Dicensio seems candid enough when he tells me he's never eaten at Tommy's and doesn't take it into account when setting prices, but it's hard to know for sure that he isn't just being political. So I push him once more, asking about Pizzeria Uno's, California Pizza Kitchen and Bertucci's, hoping to stir up some anti-franchise zeal. But he has no unkind words about corporate pizza either, or at least resists the temptation to lash out against it. Frustrated as I am, I start to get consumed by the smell so I thank him and leave.

At Tommy's House of Pizza, a noseringed employee introduces me to Mike McHale, the famed Celtic's fourth cousin and a clean-cut young Boston University graduate from New York who has been the store's majority owner since it changed hands almost three years ago. We get to chatting above the alternative music and it comes out that he, like Dicensio, has no stories of destruction or mayhem to share.

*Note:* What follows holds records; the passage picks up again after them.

/-- A store-buffer entry, kept until it is acknowledged (R134, R136, R145). -/
structure SbEntry where
  id : Nat
  owners : List Nat                 -- the splits whose loads it forwards to (R134, R24)
  vis : Bool                        -- visible to the whole train (R140)
  dest : Dest
  bytes : List SbByte
  stage : Stage
  rsv : Option Nat                  -- the core whose pool holds its shadow reservation (R164)
  src : StoreSrc
  poison : Bool                     -- its data are poisoned (R128): an engine's
  core : Nat                        -- the core it left from (R120)
  seq : Nat                         -- its place in the order in which homes have granted (R15)
  deriving DecidableEq, Repr

/-- A fence marker sent to a destination (R141): every entry with a smaller id goes before it. -/
structure Marker where
  dest : Dest
  upto : Nat
  acked : Bool
  deriving DecidableEq, Repr

/-- One item a copy of a checked pair sends to the comparator (R227). -/
inductive CmpItem where
  | load (addr : W64) (size : Nat)
  | store (bytes : List SbByte)
  | atom (addr : W64) (op : AtomOp) (a b : W64)
  | control (splits : List (W64 × Mask))
  | command (insn : Instr) (ops : List W64)
  deriving DecidableEq, Repr

/-- Which step of a run something belongs to, the same in every run of a workgroup: the DIX of its instruction, the place
in the handler and the lowest thread of its split, and the position within it. -/
structure StepKey where
  dix : W32
  sub : Nat
  pos : Nat
  deriving DecidableEq, Repr

/-- An item with what waits for it: a store-buffer entry, an outstanding instruction or a streamer command. -/
structure CmpReq where
  key : StepKey
  item : CmpItem
  entry : Option Nat
  since : Nat
  deriving DecidableEq, Repr

/-- What an engine command has written of global memory, for the engine digest (R219). -/
structure EdItem where
  id : Nat
  done : Bool
  bytes : List (Nat × Byte)
  deriving DecidableEq, Repr

/-- What waits in thread 0's digest behind an unfinished TST (R217, R394): keys and words to fold. -/
structure DigItem where
  id : Nat                          -- the TST's outstanding instruction; 0 for what came after it
  done : Bool
  folds : List (W64 × W64)
  deriving DecidableEq, Repr

/-- A train (R12, R24, R45, R134, R140, R217, R241, R247). -/
structure Train where
  trn : Nat
  launched : Mask
  k : Cells W64
  v : Cells W32                     -- key 64 × thread + register
  p : Cells Mask                    -- one bit per thread
  splits : List Split
  outst : List Outst
  sb : List SbEntry
  used : List Dest
  markers : List Marker
  gg : W32
  demoted : Bool                    -- STAT.SCOPE_DEMOTED
  hmode : Bool                      -- STAT.HMODE
  tvec : W64
  tcause : BitVec 17
  trap : FaultRec
  pend : Option FaultRec            -- a fault whose entry waits for outstanding instructions (R241)
  hsplit : Nat                      -- the split that runs the handler
  rdone : Mask                      -- threads that have performed the instruction its split resumes at (R241 step 2)
  privb : BitVec 23
  pb : Nat                          -- private base PB (R109)
  seen : BitVec 16                  -- seen-phase bits (R299)
  dig : Cells W64                   -- thread digests (R217)
  ed : W64                          -- engine digest (R219)
  edq : List EdItem                 -- engine commands in issue order, not yet folded (R219)
  dq : List DigItem                 -- thread 0's folds in program order behind a TST (R217, R394)
  fadds : Cells Nat                 -- earlier floating-point atomics of a thread (R215)
  issues : Nat
  hcount : Nat                      -- instructions issued in the handler
  nextId : Nat
  cmp : List CmpReq                 -- items not yet taken by the comparator
  ended : Bool
  deriving DecidableEq, Repr
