-- ==== Sys2Proof/Machine/Operands.lean ====
section
/-! DEFINITION. What each instruction names: the v registers its fields name (R36, R261), its destinations (R265), its
form's properties (R21, R263, R265), the prefixes it accepts (R266, R267, R137), and its operand forms: immediates,
effective addresses (R106), slices (R76). -/

namespace Sys2Proof.Machine

/-- A group of `n` registers from `d` (R261). -/
def group (d : BitVec 6) (n : Nat) : List Nat := (List.range n).map fun i => d.toNat + i

/-- The v registers an instruction names, groups included: BUDGET is checked on them (R36, R261). -/
def vNames : Instr → List Nat
  | .add d a b _ => [d.toNat, a.toNat, b.toNat]
  | .addc d a b _ => [d.toNat, a.toNat, b.toNat]
  | .sub d a b _ => [d.toNat, a.toNat, b.toNat]
  | .subb d a b _ => [d.toNat, a.toNat, b.toNat]
  | .mul d a b _ => [d.toNat, a.toNat, b.toNat]
  | .mulhS d a b _ => [d.toNat, a.toNat, b.toNat]
  | .mulhU d a b _ => [d.toNat, a.toNat, b.toNat]
  | .minS d a b _ => [d.toNat, a.toNat, b.toNat]
  | .minU d a b _ => [d.toNat, a.toNat, b.toNat]
  | .maxS d a b _ => [d.toNat, a.toNat, b.toNat]
  | .maxU d a b _ => [d.toNat, a.toNat, b.toNat]
  | .abs d a _ => [d.toNat, a.toNat]
  | .neg d a _ => [d.toNat, a.toNat]
  | .popc d a _ => [d.toNat, a.toNat]
  | .clz d a _ => [d.toNat, a.toNat]
  | .ctz d a _ => [d.toNat, a.toNat]
  | .brev d a _ => [d.toNat, a.toNat]
  | .mov d a _ => [d.toNat, a.toNat]
  | .movVK d _ _ => [d.toNat]
  | .and d a b _ => [d.toNat, a.toNat, b.toNat]
  | .andn d a b _ => [d.toNat, a.toNat, b.toNat]
  | .or d a b _ => [d.toNat, a.toNat, b.toNat]
  | .xor d a b _ => [d.toNat, a.toNat, b.toNat]
  | .not d a _ => [d.toNat, a.toNat]
  | .shl d a b _ => [d.toNat, a.toNat, b.toNat]
  | .shr d a b _ => [d.toNat, a.toNat, b.toNat]
  | .sra d a b _ => [d.toNat, a.toNat, b.toNat]
  | .rot d a b _ => [d.toNat, a.toNat, b.toNat]
  | .bfxU d a b _ => [d.toNat, a.toNat, b.toNat]
  | .bfxS d a b _ => [d.toNat, a.toNat, b.toNat]
  | .mad d a b _ => [d.toNat, a.toNat, b.toNat]
  | .bfi d a b _ => [d.toNat, a.toNat, b.toNat]
  | .lea0 d a b _ => [d.toNat, a.toNat, b.toNat]
  | .lea1 d a b _ => [d.toNat, a.toNat, b.toNat]
  | .lea2 d a b _ => [d.toNat, a.toNat, b.toNat]
  | .lea3 d a b _ => [d.toNat, a.toNat, b.toNat]
  | .cmp _ _ a b _ _ _ => [a.toNat, b.toNat]
  | .sel d a b _ _ => [d.toNat, a.toNat, b.toNat]
  | .divU d a b _ _ => [d.toNat, a.toNat, b.toNat]
  | .remU d a b _ _ => [d.toNat, a.toNat, b.toNat]
  | .divS d a b _ _ => [d.toNat, a.toNat, b.toNat]
  | .remS d a b _ _ => [d.toNat, a.toNat, b.toNat]
  | .fadd d a b _ _ => [d.toNat, a.toNat, b.toNat]
  | .fsub d a b _ _ => [d.toNat, a.toNat, b.toNat]
  | .fmul d a b _ _ => [d.toNat, a.toNat, b.toNat]
  | .fmin d a b _ _ => [d.toNat, a.toNat, b.toNat]
  | .fmax d a b _ _ => [d.toNat, a.toNat, b.toNat]
  | .frnd d a _ _ => [d.toNat, a.toNat]
  | .ffma d a b _ _ => [d.toNat, a.toNat, b.toNat]
  | .ffmaSub d a b _ _ => [d.toNat, a.toNat, b.toNat]
  | .ffmaNeg d a b _ _ => [d.toNat, a.toNat, b.toNat]
  | .fcmp _ _ a b _ _ _ => [a.toNat, b.toNat]
  | .fdiv d a b _ _ => [d.toNat, a.toNat, b.toNat]
  | .fsqrt d s _ _ => [d.toNat, s.toNat]
  | .frcp d s _ _ => [d.toNat, s.toNat]
  | .frsq d s _ _ => [d.toNat, s.toNat]
  | .fsinp d s _ _ => [d.toNat, s.toNat]
  | .fcosp d s _ _ => [d.toNat, s.toNat]
  | .fex2 d s _ _ => [d.toNat, s.toNat]
  | .flg2 d s _ _ => [d.toNat, s.toNat]
  | .packBf16 d a b _ => [d.toNat, a.toNat, b.toNat]
  | .packF16 d a b _ => [d.toNat, a.toNat, b.toNat]
  | .unpkBf16Lo d s _ => [d.toNat, s.toNat]
  | .unpkBf16Hi d s _ => [d.toNat, s.toNat]
  | .unpkF16Lo d s _ => [d.toNat, s.toNat]
  | .unpkF16Hi d s _ => [d.toNat, s.toNat]
  | .cvt d s _ _ _ _ => [d.toNat, s.toNat]
  | .addImm d a _ _ => [d.toNat, a.toNat]
  | .andImm d a _ _ => [d.toNat, a.toNat]
  | .orImm d a _ _ => [d.toNat, a.toNat]
  | .xorImm d a _ _ => [d.toNat, a.toNat]
  | .shlImm d a _ _ => [d.toNat, a.toNat]
  | .shrImm d a _ _ => [d.toNat, a.toNat]
  | .sraImm d a _ _ => [d.toNat, a.toNat]
  | .rotImm d a _ _ => [d.toNat, a.toNat]
  | .cmpImm _ _ a _ _ _ _ => [a.toNat]
  | .movi d _ _ => [d.toNat]
  | .moviHi d _ _ => [d.toNat]
  | .ld d x _ w _ _ => x.toNat :: group d (widthRegs w.toNat)
  | .ldS d x _ _ _ _ => [x.toNat, d.toNat]
  | .st d x _ w _ _ => x.toNat :: group d (widthRegs w.toNat)
  | .atomAdd d x _ _ _ => [x.toNat, d.toNat]
  | .atomAnd d x _ _ _ => [x.toNat, d.toNat]
  | .atomOr d x _ _ _ => [x.toNat, d.toNat]
  | .atomXor d x _ _ _ => [x.toNat, d.toNat]
  | .atomMinS d x _ _ _ => [x.toNat, d.toNat]
  | .atomMaxS d x _ _ _ => [x.toNat, d.toNat]
  | .atomMinU d x _ _ _ => [x.toNat, d.toNat]
  | .atomMaxU d x _ _ _ => [x.toNat, d.toNat]
  | .atomExch32 d x _ _ _ => [x.toNat, d.toNat]
  | .atomCas32 d x _ _ _ => [x.toNat, d.toNat, d.toNat + 1]
  | .atomAdd64 d x _ _ _ => [x.toNat, d.toNat, d.toNat + 1]
  | .atomExch64 d x _ _ _ => [x.toNat, d.toNat, d.toNat + 1]
  | .atomCas64 d x _ _ _ => [x.toNat, d.toNat, d.toNat + 1, d.toNat + 2, d.toNat + 3]
  | .atomFaddF32 d x _ _ _ => [x.toNat, d.toNat]
  | .atomFaddBf16x2 d x _ _ _ => [x.toNat, d.toNat]
  | .xchUp d s _ _ => [d.toNat, s.toNat]
  | .xchDn d s _ _ => [d.toNat, s.toNat]
  | .xchXor d s _ _ => [d.toNat, s.toNat]
  | .xchIdx d s _ => [d.toNat, s.toNat]
  | .xbc d s _ _ => [d.toNat, s.toNat]
  | .xredAddI32 d s _ => [d.toNat, s.toNat]
  | .xredAddF32 d s _ => [d.toNat, s.toNat]
  | .xredMinS d s _ => [d.toNat, s.toNat]
  | .xredMaxS d s _ => [d.toNat, s.toNat]
  | .xredMinF32 d s _ => [d.toNat, s.toNat]
  | .xredMaxF32 d s _ => [d.toNat, s.toNat]
  | .xscnAddI32 d s _ => [d.toNat, s.toNat]
  | .xscnAddF32 d s _ => [d.toNat, s.toNat]
  | .xscnMinS d s _ => [d.toNat, s.toNat]
  | .xscnMaxS d s _ => [d.toNat, s.toNat]
  | .xscnMinF32 d s _ => [d.toNat, s.toNat]
  | .xscnMaxF32 d s _ => [d.toNat, s.toNat]
  | .voteBallot d _ _ => [d.toNat]
  | .xshc d s _ _ => [d.toNat, s.toNat]
  | .calli s _ => [s.toNat]
  | .csrr d c _ => if c.toNat = 1 then [d.toNat] else []
  | _ => []
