-- ==== Sys2Proof/Machine/Translate.lean ====
section
/-! DEFINITION. Translation and rights (spec/08_translation_and_leases.md R167 to R183), regions and shares (R112 to R118),
private windows (R109, R110), and with them the one resolution of an access, in the order of R239. -/

namespace Sys2Proof.Machine

/-- What kind of access asks for a translation (R173, R175). An atomic needs R and W. -/
inductive Access where
  | load | store | atomic | fetch
  deriving DecidableEq, Repr

/-- Whether rights `r w x` admit an access. -/
def Access.allowed (k : Access) (r w x : Bool) : Bool :=
  match k with
  | .load => r
  | .store => w
  | .atomic => r && w
  | .fetch => x

/-- Fields of a table entry (R169). -/
def leafV (e : W64) : Bool := e.getLsbD 0
/-- LEAF of R169. -/
def leafLeaf (e : W64) : Bool := e.getLsbD 1
/-- R of R169. -/
def leafR (e : W64) : Bool := e.getLsbD 2
/-- W of R169. -/
def leafW (e : W64) : Bool := e.getLsbD 3
/-- X of R169. -/
def leafX (e : W64) : Bool := e.getLsbD 4
/-- POL of R169: 1 is UC. -/
def leafPol (e : W64) : Nat := bitsAt e.toNat 5 1
/-- DISC of R169. -/
def leafDisc (e : W64) : Bool := e.getLsbD 6
/-- PA[43:12] of R169: a box frame number. -/
def leafFrame (e : W64) : Nat := bitsAt e.toNat 12 32

/-- Whether an entry read at level `lv` is malformed (R170); `poisoned` says that its sector is. -/
def entryMalformed (chip lv : Nat) (e : W64) (poisoned : Bool) : Bool :=
  let pa := leafFrame e * 4096
  poisoned || bitsAt e.toNat 7 5 != 0 || bitsAt e.toNat 44 20 != 0
    || (leafLeaf e && lv == 3) || (!leafLeaf e && lv == 0)
    || (!leafLeaf e && (leafR e || leafW e || leafX e || leafPol e != 0 || leafDisc e || chipOf pa != chip))
    || (leafLeaf e && leafFrame e % 512 ^ lv != 0)
    || decide (Config.chipEnd ≤ offOf pa)

/-- What a walk finds (R170): nothing, a malformed entry, or a leaf at a level. -/
inductive Walk where
  | absent
  | malformed
  | leaf (level : Nat) (e : W64)
  deriving DecidableEq, Repr

/-- The chip offset of the entry of an address in a table at a box frame (R169). -/
def entryOff (table va lv : Nat) : Nat := offOf (table * 4096) + 8 * bitsAt va (12 + 9 * lv) 9

/-- The first page of the `512^lv` pages that share an entry at a level with an address. -/
def entryPage (va lv : Nat) : Nat := va / 4096 / 512 ^ lv * 512 ^ lv

/-- The entry that a walk for a tenant reads at a level (R170), and whether its sector is poisoned (R128): the walk cache's, if
it holds one (R178). -/
def State.entryAt (s : State) (tenant va lv table : Nat) : W64 × Bool :=
  match s.walks.find? fun x => x.tenant == tenant && x.level == lv && x.page == entryPage va lv with
  | some x => (x.entry, false)
  | none => (s.homeWord (entryOff table va lv), s.poisonAt (entryOff table va lv))

/-- The walk from a table at box frame `table`, level `lv - 1` downwards (R170). An entry in a poisoned sector is malformed
(R128), whatever its V; DEDUCED: notes/assumptions/79.md. -/
def State.walkFrom (s : State) (tenant va : Nat) : Nat → Nat → Walk
  | 0, _ => .malformed
  | lv + 1, table =>
    let (e, poisoned) := s.entryAt tenant va lv table
    if !leafV e && !poisoned then .absent
    else if entryMalformed s.chipId lv e poisoned then .malformed
    else if leafLeaf e then .leaf lv e
    else s.walkFrom tenant va lv (leafFrame e)

/-- WALK of R170 from the tenant's root (R168). -/
def State.walk (s : State) (tenant va : Nat) : Walk :=
  let r := s.troot.val 0 tenant
  if r.getLsbD 0 then s.walkFrom tenant va 4 (bitsAt r.toNat 12 32) else .absent

/-- The non-leaf entries on the way of a walk (R178). -/
def State.pathFrom (s : State) (tenant va : Nat) : Nat → Nat → List WcEntry
  | 0, _ => []
  | lv + 1, table =>
    let (e, poisoned) := s.entryAt tenant va lv table
    if !leafV e || entryMalformed s.chipId lv e poisoned || leafLeaf e then []
    else ⟨tenant, lv, entryPage va lv, e⟩ :: s.pathFrom tenant va lv (leafFrame e)

/-- The same from the tenant's root. -/
def State.walkPath (s : State) (tenant va : Nat) : List WcEntry :=
  let r := s.troot.val 0 tenant
  if r.getLsbD 0 then s.pathFrom tenant va 4 (bitsAt r.toNat 12 32) else []

/-- Whether a page of `512^level` pages from `page` holds the page of `va`. -/
def pageCovers (page level va : Nat) : Bool := decide (page ≤ va / 4096) && decide (va / 4096 < page + 512 ^ level)

/-- The pinned leaf of a task's lease at an address (R174). -/
def Task.pinFor (t : Task) (va : Nat) : Option Pin := t.pins.find? fun p => pageCovers p.page p.level va

/-- A lease covers an address. -/
def Lease.covers (l : Lease) (va : Nat) : Bool := decide (l.base ≤ va) && decide (va < l.base + l.len)

/-- Whether a task's handler window, as it was pinned, covers an address (R240). -/
def Task.windowCovers (t : Task) (va : Nat) : Bool := decide (t.window.1 ≤ va / 4096) && decide (va / 4096 < t.window.1 + t.window.2)

/-- The rights of a task's leases at an address (R173). -/
def Task.leaseRights (t : Task) (va : Nat) : Bool × Bool × Bool :=
  let ls := t.rcd.leases.filter fun l => l.covers va
  (ls.any Lease.r, ls.any Lease.w, ls.any Lease.x)

/-- Whether the task's leases admit an access at an address (R173, R175); the window is admitted in handler mode alone, whatever
leases it overlaps (R240, R244). No lease reaches the descriptor range (R202). -/
def Task.admits (t : Task) (hmode : Bool) (va : Nat) (k : Access) : Bool :=
  let (r, w, x) := t.leaseRights va
  decide (va < Config.ctxVa) && if t.windowCovers va then hmode else k.allowed r w x

/-- A translation (R178): a translation-cache entry of the core, else a walk. -/
def State.tcLookup (s : State) (core tenant va : Nat) : Option TcEntry :=
  (s.core core).tc.find? fun e => e.tenant == tenant && pageCovers e.page e.level va

/-- What a translation answers. -/
inductive Xlate where
  | ok (pa : Nat) (disc uc : Bool)
  | lease
  | aliasing
  | pullLost
  deriving DecidableEq, Repr

/-- The box physical address of `va` in a leaf at a level. -/
def leafPa (e : W64) (level va : Nat) : Nat := leafFrame e * 4096 + va % (4096 * 512 ^ level)

/-- A leaf answers, unless its frame's policy differs (R172) or its chip is lost (R174, R237). -/
def State.useLeaf (s : State) (e : W64) (level va : Nat) : Xlate :=
  let pa := leafPa e level va
  if leafPol e != (s.attrOf (pa / 4096)).policy then .aliasing
  else if s.dead.getLsbD (chipOf pa) || s.unreach.getLsbD (chipOf pa) then .pullLost
  else .ok pa (leafDisc e) (leafPol e == 1)

/-- A post-copy pull is not finished for the line at a box physical address (R182): an access waits. DEDUCED:
notes/assumptions/74.md. -/
def State.pullPending (s : State) (pa : Nat) : Bool :=
  let a := s.attrOf (pa / 4096)
  a.pull && !a.lost && !a.pulled.getLsbD (pa / 128 % 32)

/-- The line at a box physical address is lost with its pull source (R183). -/
def State.pullLost (s : State) (pa : Nat) : Bool :=
  let a := s.attrOf (pa / 4096)
  a.lost && !a.pulled.getLsbD (pa / 128 % 32)

/-- An access starts the pulls of the lines that it waits for (R182). -/
def State.askPulls (s : State) (pas : List Nat) : State :=
  { s with pulls := s.pulls ++ ((pas.filter s.pullPending).map fun pa => pa / 128).eraseDups.filter fun l => !s.pulls.contains l }

/-- The table entry that a walk must read from a line whose pull is not finished (R182), by box physical address. -/
def State.pullOnWalk (s : State) (tenant va : Nat) : Nat → Nat → Option Nat
  | 0, _ => none
  | lv + 1, table =>
    let pa := s.boxPa (entryOff table va lv)
    let hit := s.walks.any fun x => x.tenant == tenant && x.level == lv && x.page == entryPage va lv
    if !hit && s.pullPending pa then some pa
    else
      let (e, poisoned) := s.entryAt tenant va lv table
      if !leafV e || entryMalformed s.chipId lv e poisoned || leafLeaf e then none
      else s.pullOnWalk tenant va lv (leafFrame e)

/-- The same for an address that a tenant translates on a core; none where the core's translation cache holds its page. -/
def State.walkPull (s : State) (core tenant va : Nat) : Option Nat :=
  let r := s.troot.val 0 tenant
  if (s.tcLookup core tenant va).isSome || !r.getLsbD 0 then none
  else s.pullOnWalk tenant va 4 (bitsAt r.toNat 12 32)

/-- Translate one address for a task on a core (R175, R177, R178). -/
def State.translate (s : State) (core : Nat) (t : Task) (hmode : Bool) (va : Nat) (k : Access) : Xlate :=
  if !t.admits hmode va k then .lease
  else
    match s.tcLookup core t.rcd.tenant va with
    | some e => s.useLeaf e.leaf e.level va
    | none =>
      match s.walk t.rcd.tenant va, t.pinFor va with
      | .leaf lv e, some p =>
        match s.useLeaf e lv va with
        | .aliasing => .aliasing
        | r => if (e ||| 0x40#64) = (p.leaf ||| 0x40#64) ∧ lv = p.level then r else .lease
      | _, _ => .lease

/-- The walk cache keeps the non-leaf entries that a walk has read, 256 of them, the newest (R178; DESIGN CHOICE: the spec names
no replacement, notes/assumptions/80.md). -/
def State.keepPath (s : State) (es : List WcEntry) : State :=
  { s with walks := (es.filter (fun x => !s.walks.contains x) ++ s.walks).take 256 }

/-- A walk that succeeds for a page of a live lease fills the core's translation cache (R178): the newest 2,048 entries stay
(DESIGN CHOICE: the spec names no replacement, notes/assumptions/80.md). -/
def State.tcFill (s : State) (core : Nat) (t : Task) (va : Nat) : State :=
  match s.tcLookup core t.rcd.tenant va with
  | some _ => s
  | none =>
    match s.walk t.rcd.tenant va, t.pinFor va with
    | .leaf lv e, some p =>
      if (e ||| 0x40#64) = (p.leaf ||| 0x40#64) ∧ lv = p.level then
        let c := s.core core
        let entry : TcEntry := ⟨t.rcd.tenant, entryPage va lv, lv, e, if t.windowCovers va then (true, true, true) else t.leaseRights va⟩
        (s.keepPath (s.walkPath t.rcd.tenant va)).setCore core { c with tc := (entry :: c.tc).take 2048 }
      else s
    | _, _ => s

/-- The cluster group of a workgroup (R114): shadows and replays stand apart from the runs they follow (R347). -/
def Wg.group (g : Wg) : Nat :=
  clusterOf g.lastCore + match g.mode with
    | .shadow => 16
    | .replay => 32
    | _ => 0

/-- The live region that a handle names for workgroup `w` (R114): one that it holds, wherever it was made (R46), or one of
its cluster group. -/
def State.region? (s : State) (w slot group handle : Nat) : Option Region :=
  match s.regions.find? fun r => r.handle == handle && r.holder == w with
  | some r => some r
  | none => s.regions.find? fun r => r.slot == slot && r.cluster == group && r.handle == handle

/-- The region of creator `w` that holds a byte of its share. -/
def State.regionAt? (s : State) (w off : Nat) : Option Region :=
  s.regions.find? fun r => r.creator == w && decide (r.off ≤ off) && decide (off < r.off + r.len)

/-- Whether workgroup `w` may reach a byte of the share of `owner`: no region it does not hold lies there (R113, R115). -/
def State.mayTouch (s : State) (w owner off : Nat) : Bool :=
  match s.regionAt? owner off with
  | some r => r.holder == w && r.offered.isNone
  | none => true

/-- A fault of one access with the address it reports (R239). -/
abbrev AccessFault := Cause × W64

/-- Where a scratchpad range of `n` bytes lies (R113): the locations, or the fault. -/
def State.shareLocs (s : State) (w : Nat) (g : Wg) (size : Nat) (handle off n : Nat) (a : W64) :
    Except AccessFault (List Loc) :=
  if handle = 0 then
    if size < off + n then .error (.space, a)
    else if (List.range n).all fun i => s.mayTouch w w (off + i) then
      .ok ((List.range n).map fun i => .share w (off + i))
    else .error (.handle, a)
  else
    match s.region? w g.slot g.group handle with
    | none => .error (.handle, a)
    | some r =>
      if r.len < off + n then .error (.space, a)
      else if (List.range n).all fun i => s.mayTouch w r.creator (r.off + off + i) then
        .ok ((List.range n).map fun i => .share r.creator (r.off + off + i))
      else .error (.handle, a)

/-- The task's share size and the descriptor a handler may reach at an address of the range of R202: its own context's,
or that of the context ACOWN names (R408). -/
def State.descAt? (s : State) (core : Nat) (g : Wg) (va : Nat) : Option (Nat × Nat) :=
  let c := (va - Config.ctxVa) / 64
  let off := (va - Config.ctxVa) % 64
  let acc := s.core core
  if c = g.ctx.toNat ∨ (acc.valid ∧ c = acc.owner.toNat) then some (c, off) else none

/-- Where a global range of `n` bytes lies (R175, R179, R202, R408): the locations, or the fault. -/
def State.globLocs (s : State) (core : Nat) (g : Wg) (t : Task) (hmode : Bool) (va n : Nat) (k : Access) (a : W64) :
    Except AccessFault (List Loc) :=
  if Config.ctxVa ≤ va then
    let okStore := decide (0x10 ≤ va % 64) && decide (va % 64 + n ≤ 0x30)
    match s.descAt? core g va with
    | some (c, off) =>
      if hmode && (k == .load || (k == .store && okStore)) && decide (off + n ≤ 64) then
        .ok ((List.range n).map fun i => .desc c (off + i))
      else .error (.lease, a)
    | none => .error (.lease, a)
  else
    (List.range n).foldr (fun i acc =>
      match s.translate core t hmode (va + i) k with
      | .ok pa disc _ =>
        match acc with
        | .ok ls => .ok ((if disc then Loc.discarded pa else Loc.glob pa) :: ls)
        | .error e => .error e
      | .lease => .error (.lease, a)
      | .aliasing => .error (.aliasing, a)
      | .pullLost => .error (.pullLost, a)) (.ok [])

/-- Where a private range of `n` bytes lies (R109, R110): the locations, or the fault. -/
def privLocs (tr : Train) (j off n : Nat) (a : W64) : Except AccessFault (List Loc) :=
  if n = 0 then .ok []
  else if tr.privb.toNat ≤ (off + n - 1) / 4 then .error (.stackLimit, a)
  else .ok ((List.range n).map fun i => .priv (privOff tr.pb j ((off + i) / 4) ((off + i) % 4)))

/-- Who resolves an access: a train of a workgroup on a core. -/
structure Who where
  w : Nat
  g : Wg
  tr : Train
  task : Task
  core : Nat

/-- Resolve an access of thread `j` of `n` bytes at `a`, aligned to `al`, in the order of R239. `privOk` says whether its
class reaches the private space (R107). -/
def State.resolve (s : State) (c : Who) (j : Nat) (a : W64) (n al : Nat) (k : Access) (privOk : Bool) :
    Except AccessFault (List Loc) :=
  match spaceOf a with
  | .none => .error (.space, a)
  | .priv off =>
    if !privOk then .error (.space, a)
    else if !aligned a.toNat al then .error (.misaligned, a)
    else privLocs c.tr j off n a
  | .share h off =>
    if !aligned a.toNat al then .error (.misaligned, a)
    else s.shareLocs c.w c.g c.task.rcd.scratch h off n a
  | .glob va =>
    if !aligned a.toNat al then .error (.misaligned, a)
    else s.globLocs c.core c.g c.task c.tr.hmode va n k a

/-- The translation caches learn the page of a global address (R178). -/
def State.learn (s : State) (c : Who) (a : W64) : State :=
  match spaceOf a with
  | .glob va => if va < Config.ctxVa then s.tcFill c.core c.task va else s
  | _ => s

/-- The lines that a task's access on a core waits for before it can be translated (R182). -/
def State.walkPulls (s : State) (c : Who) (as : List W64) : List Nat :=
  as.filterMap fun a => match spaceOf a with
    | .glob va => s.walkPull c.core c.task.rcd.tenant va
    | _ => none

/-- A leaf with DISC cleared. -/
def reviveLeaf (e : W64) : W64 := e &&& ~~~0x40#64

end Sys2Proof.Machine
end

In fact, "we've never had a fight," McHale reports. "We've had plenty of drunks, plenty of times the place has been packed, but the cool thing about Harvard is that you never hear about people getting beat up."

When I slip him a vague query about "business in Harvard Square," he's on to my intent immediately, and offers answers remarkably similar to the ones I heard at Noke's. Except he layers his discussion with economic jargon.

"In the macro picture...it's my job to make people decide how to spend their disposable income," he tells me. But he's always found that the best way to do that is to concentrate on "what goes on inside these four walls." He acknowledges, almost whispering, that "People tell me, 'they do Sicilian at, at, what's-it-called, at Pinocchio's, you should do Sicilian too.' But I'd rather worry about what happens in here."

Still, when he grasps for the name of his arch-rival competitor as if it were the furthest thing from his mind, I can't help but wonder whether the introverted business philosophy both he and Dicensio are spouting is just a cover. No matter how forthright these guys sound, it's hard to believe that as businessmen each is indifferent to the other. Where's the competitive drive? Where is the ill will? Where's the killor-be-killed mentality?

I leave Tommy's without the kinds of provocative answers I might have hoped for, but still, there's something reassuring about thinking that these guys are so concerned about their product and the satisfaction of their customers that they don't have time to think about economic warfare. There's something reassuring about believing that, just maybe, they take pizza seriously enough to focus on quality and taste, letting the market take care of itself. Just maybe, they take pizza even more seriously than I do.

Dan S. Aibel's column appears on alternate Tuesdays.